On Tue 30-07-19 12:57:43, Andrew Morton wrote: > On Sat, 27 Jul 2019 14:23:33 +0100 Catalin Marinas <catalin.marinas@arm.com> wrote: > > > Add mempool allocations for struct kmemleak_object and > > kmemleak_scan_area as slightly more resilient than kmem_cache_alloc() > > under memory pressure. Additionally, mask out all the gfp flags passed > > to kmemleak other than GFP_KERNEL|GFP_ATOMIC. > > > > A boot-time tuning parameter (kmemleak.mempool) is added to allow a > > different minimum pool size (defaulting to NR_CPUS * 4). > > Why would anyone ever want to alter this? Is there some particular > misbehaviour which this will improve? If so, what is it? I do agree with Andrew here. Can we simply go with no tunning for now and only add it based on some real life reports that the auto-tuning is not sufficient?
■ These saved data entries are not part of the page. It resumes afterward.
-- ==== Sys2Proof/Config.lean ====
section
/-! DEFINITION. The implementation parameters of 00_scope.md R9, their legality (R10), and the free values:
what the spec leaves unspecified, as opaque constants of which nothing can be proved. -/

namespace Sys2Proof

/-- The parameters of 00_scope.md R9. MODEL and EDGE are fixed by 10_state.md R33 and R34 and are no parameters here. -/
structure Params where
  /-- CUBE_SIZE, the half-edge of the cube. -/
  cubeSize  : Nat
  /-- PROJ_SHIFT; UNIT = 2^PROJ_SHIFT. -/
  projShift : Nat
  /-- PERSP_UNIT. -/
  perspUnit : Nat
  /-- CENTRE_X. -/
  centreX   : Int
  /-- CENTRE_Y. -/
  centreY   : Int
  /-- SINTAB[0..89]. -/
  sinTab    : List Nat
deriving DecidableEq, Repr

/-- floor(16384·sin(d°)) for d = 0 to 89. PRESUMED (log 15): computed from the sine, not printed in the spec; it
stands only in the legality condition. -/
def sineFloor : List Nat :=
  [0, 285, 571, 857, 1142, 1427, 1712, 1996, 2280, 2563] ++
  [2845, 3126, 3406, 3685, 3963, 4240, 4516, 4790, 5062, 5334] ++
  [5603, 5871, 6137, 6401, 6663, 6924, 7182, 7438, 7691, 7943] ++
  [8192, 8438, 8682, 8923, 9161, 9397, 9630, 9860, 10086, 10310] ++
  [10531, 10748, 10963, 11173, 11381, 11585, 11785, 11982, 12175, 12365] ++
  [12550, 12732, 12910, 13084, 13254, 13420, 13582, 13740, 13894, 14043] ++
  [14188, 14329, 14466, 14598, 14725, 14848, 14967, 15081, 15190, 15295] ++
  [15395, 15491, 15582, 15668, 15749, 15825, 15897, 15964, 16025, 16082] ++
  [16135, 16182, 16224, 16261, 16294, 16321, 16344, 16361, 16374, 16381]

/-- `v` is an integer of 0..16384 strictly within 1 of 16384·sin(d°) (00_scope.md R10 (d)): the floor, or the
floor + 1 where the scaled sine is no integer (it is one only at d = 0 and d = 30, 40_trig.md R90). -/
def sineLegal (d v : Nat) : Bool :=
  let f := sineFloor.getD d 0
  v == f || (v == f + 1 && d != 0 && d != 30)

/-- 00_scope.md R10: the configuration is legal. -/
def Params.legal (p : Params) : Bool :=
  decide (1 ≤ p.cubeSize) && decide (p.cubeSize ≤ 32767) &&
  decide (p.projShift ≤ 15) && decide (p.projShift ≠ 14) &&
  decide (p.perspUnit ≤ 32767) &&
  decide (-32768 ≤ p.centreX) && decide (p.centreX ≤ 32767) &&
  decide (-32768 ≤ p.centreY) && decide (p.centreY ≤ 32767) &&
  decide (p.sinTab.length = 90) &&
  (List.range 90).all (fun d => sineLegal d (p.sinTab.getD d 0))

/-- A configuration carries its legality: an illegal one cannot be built, which is how 93_implementation_defined.md U4
asks a model to refuse it (log 1). -/
structure Config extends Params where
  isLegal : toParams.legal = true
deriving DecidableEq, Repr

/-- UNIT = 2^PROJ_SHIFT (00_scope.md R9). -/
def Config.unit (c : Config) : Int := 2 ^ c.projShift

/-- FREE VALUE: the word a host read of a TP register returns while TPVALID = 0 (10_state.md R31,
93_implementation_defined.md U7; log 4). The argument is the read's own number. -/
opaque Config.freeWord : Nat → Word

/-- FREE VALUE: the contents of TP after a reset (10_state.md R38; log 3). The arguments are the reset's own
number, the entry and the component. -/
opaque Config.freeTP : Nat → Nat → Nat → Half

/-- FREE VALUE: how many further SetPixel calls of a drawing command in flight have been performed when a hardware
reset cuts it (70_reset_and_hazards.md R182, U5; log 11) or another agent accesses memory (R189, U6; log 9, log 10).
The argument is the access's own number. -/
opaque Config.freeCount : Nat → Nat

/-- FREE VALUE: whether another agent's access to memory falls between the read and the write of the next SetPixel
call in flight (20_memory.md R58, U6; log 9). The argument is the access's own number. -/
opaque Config.freeBetween : Nat → Bool

end Sys2Proof
end

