-- ==== Sys2Proof/Safety.lean ====
section
/-! DEFINITION. What counts as a safe run, in the terms the claims use: the pixels of a framebuffer, and the invariant
that every step keeps. -/

namespace Sys2Proof.Machine

/-- (x, y) is a pixel of the 320 by 256 screen (00_scope.md R8, 42_raster.md R122). -/
abbrev OnScreen (p : Pixel) : Prop := (0 ≤ p.1 ∧ p.1 ≤ 319) ∧ (0 ≤ p.2 ∧ p.2 ≤ 255)

/-- Pixel p of the framebuffer at `base` is set: bit 7 − (x mod 8) of its byte (20_memory.md R50, R51). -/
def pixelOn (base : Word) (m : Memory) (p : Pixel) : Bool :=
  (m.read (pixelAddr base p)).getLsbD (7 - p.1.toNat % 8)

/-- Address `a` is one of the 10240 bytes of the framebuffer at `base`, modulo 2^32 (20_memory.md R50, R53). -/
def inFramebuffer (base : Word) (a : Nat) : Prop := ∃ off < 10240, a = (base.toNat + off) % 2 ^ 32

/-- How many SetPixel calls the command in flight makes in all; 0 when none is in flight. -/
def flightLength (s : State) : Nat :=
  match flight s with
  | some (_, ps) => ps.length
  | none => 0

/-- The checks of one stage of a vertex (41_transform.md R108), stages 1 to 5. -/
def stagePasses (w : VertexWork) (stage : Nat) : Prop :=
  match stage with
  | 1 => (-32768 ≤ w.x1 ∧ w.x1 ≤ 32767) ∧ (-32768 ≤ w.z1 ∧ w.z1 ≤ 32767)
  | 2 => (-32768 ≤ w.y2 ∧ w.y2 ≤ 32767) ∧ (-32768 ≤ w.z2 ∧ w.z2 ≤ 32767)
  | 3 => (-32768 ≤ w.x3 ∧ w.x3 ≤ 32767) ∧ (-32768 ≤ w.y3 ∧ w.y3 ≤ 32767)
  | 4 => (-2147483648 ≤ w.px ∧ w.px ≤ 2147483647) ∧ (-2147483648 ≤ w.py ∧ w.py ≤ 2147483647)
  | 5 => (-32768 ≤ w.sx ∧ w.sx ≤ 32767) ∧ (-32768 ≤ w.sy ∧ w.sy ≤ 32767)
  | _ => True

/-- The arithmetic of one vertex as equations, with floor division written out (41_transform.md R103 to R107). -/
structure VertexRule (c : Config) (sn cs : Int) (v : IntVec3) (w : VertexWork) : Prop where
  x1 : w.x1 = (v.x * cs - v.z * sn) / 16384
  z1 : w.z1 = (v.x * sn + v.z * cs) / 16384
  y2 : w.y2 = (v.y * cs - w.z1 * sn) / 16384
  z2 : w.z2 = (v.y * sn + w.z1 * cs) / 16384
  x3 : w.x3 = (w.x1 * cs - w.y2 * sn) / 16384
  y3 : w.y3 = (w.x1 * sn + w.y2 * cs) / 16384
  zf : w.zf = 2 ^ c.projShift - (w.z2 * c.perspUnit) / 2 ^ c.projShift
  px : w.px = w.x3 * w.zf
  py : w.py = w.y3 * w.zf
  sx : w.sx = w.px / 2 ^ c.projShift + c.centreX
  sy : w.sy = w.py / 2 ^ c.projShift + c.centreY

/-- MODEL[i] written out (10_state.md R33). -/
def modelVertex (S : Int) (i : Nat) : IntVec3 :=
  match i with
  | 0 => ⟨-S, -S, -S⟩
  | 1 => ⟨S, -S, -S⟩
  | 2 => ⟨S, S, -S⟩
  | 3 => ⟨-S, S, -S⟩
  | 4 => ⟨-S, -S, S⟩
  | 5 => ⟨S, -S, S⟩
  | 6 => ⟨S, S, S⟩
  | _ => ⟨-S, S, S⟩

/-- What every reachable state satisfies. -/
structure Inv (s : State) : Prop where
  /-- Memory is in canonical form. -/
  memWf : s.mem.wf = true
  /-- BUSY and FAULT are never both 1 (10_state.md R24). -/
  notBoth : ¬(s.busy = true ∧ s.fault = true)
  /-- CAUSE and FINFO are 0 while FAULT = 0 (10_state.md R24, R25). -/
  clean : s.fault = false → s.cause = .none ∧ s.finfo = 0
  /-- A recorded fault has a cause (60_exceptions.md R160). -/
  recorded : s.fault = true → s.cause ≠ .none
  /-- SIN lies in −16384 to 16384 (10_state.md R27). -/
  sinRange : -16384 ≤ s.sin.toInt ∧ s.sin.toInt ≤ 16384
  /-- COS lies in −16384 to 16384 (10_state.md R27). -/
  cosRange : -16384 ≤ s.cos.toInt ∧ s.cos.toInt ≤ 16384
  /-- The RESET word is never latched (30_encoding.md R75, 43_system.md R145). -/
  notResetLatched : s.busy = true → s.cmd ≠ 0x000000FF#32
  /-- No more SetPixel calls are performed than the command in flight makes. -/
  drawnBound : s.drawn ≤ flightLength s
  /-- A byte is held only by a SetPixel call that is still to be completed. -/
  heldBound : s.held ≠ none → s.drawn < flightLength s
  /-- TP holds the result of an XFORM at a legal angle while TPVALID = 1 (10_state.md R30, R32). -/
  tpIsTransformed : s.tpvalid = true →
    ∃ a < 360, overflowFault s.cfg (sincos s.cfg a).1 (sincos s.cfg a).2 = none ∧
      s.tp = transformed s.cfg (sincos s.cfg a).1 (sincos s.cfg a).2

end Sys2Proof.Machine
end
On Sat 27-07-19 14:23:33, Catalin Marinas wrote: > Add mempool allocations for struct kmemleak_object and > kmemleak_scan_area as slightly more resilient than kmem_cache_alloc() > under memory pressure. Additionally, mask out all the gfp flags passed > to kmemleak other than GFP_KERNEL|GFP_ATOMIC. > > A boot-time tuning parameter (kmemleak.mempool) is added to allow a > different minimum pool size (defaulting to NR_CPUS * 4). > > Cc: Michal Hocko <mhocko@kernel.org> > Cc: Matthew Wilcox <willy@infradead.org> > Cc: Qian Cai <cai@lca.pw> > Suggested-by: Michal Hocko <mhocko@kernel.org> > Signed-off-by: Catalin Marinas <catalin.marinas@arm.com> I am not familiar with the kmemleak code so I cannot really give my ack but I can give my thumbs up at least. This is definitely an improvement and step into the right direction. The gfp flags games were just broken. My only recommendation would be to drop the kernel parameter as mentioned in other email. We have just too many of them and if the current auto-tuning is not sufficient we want to hear about that and find a better one or add a parameter only if we fail. Thanks!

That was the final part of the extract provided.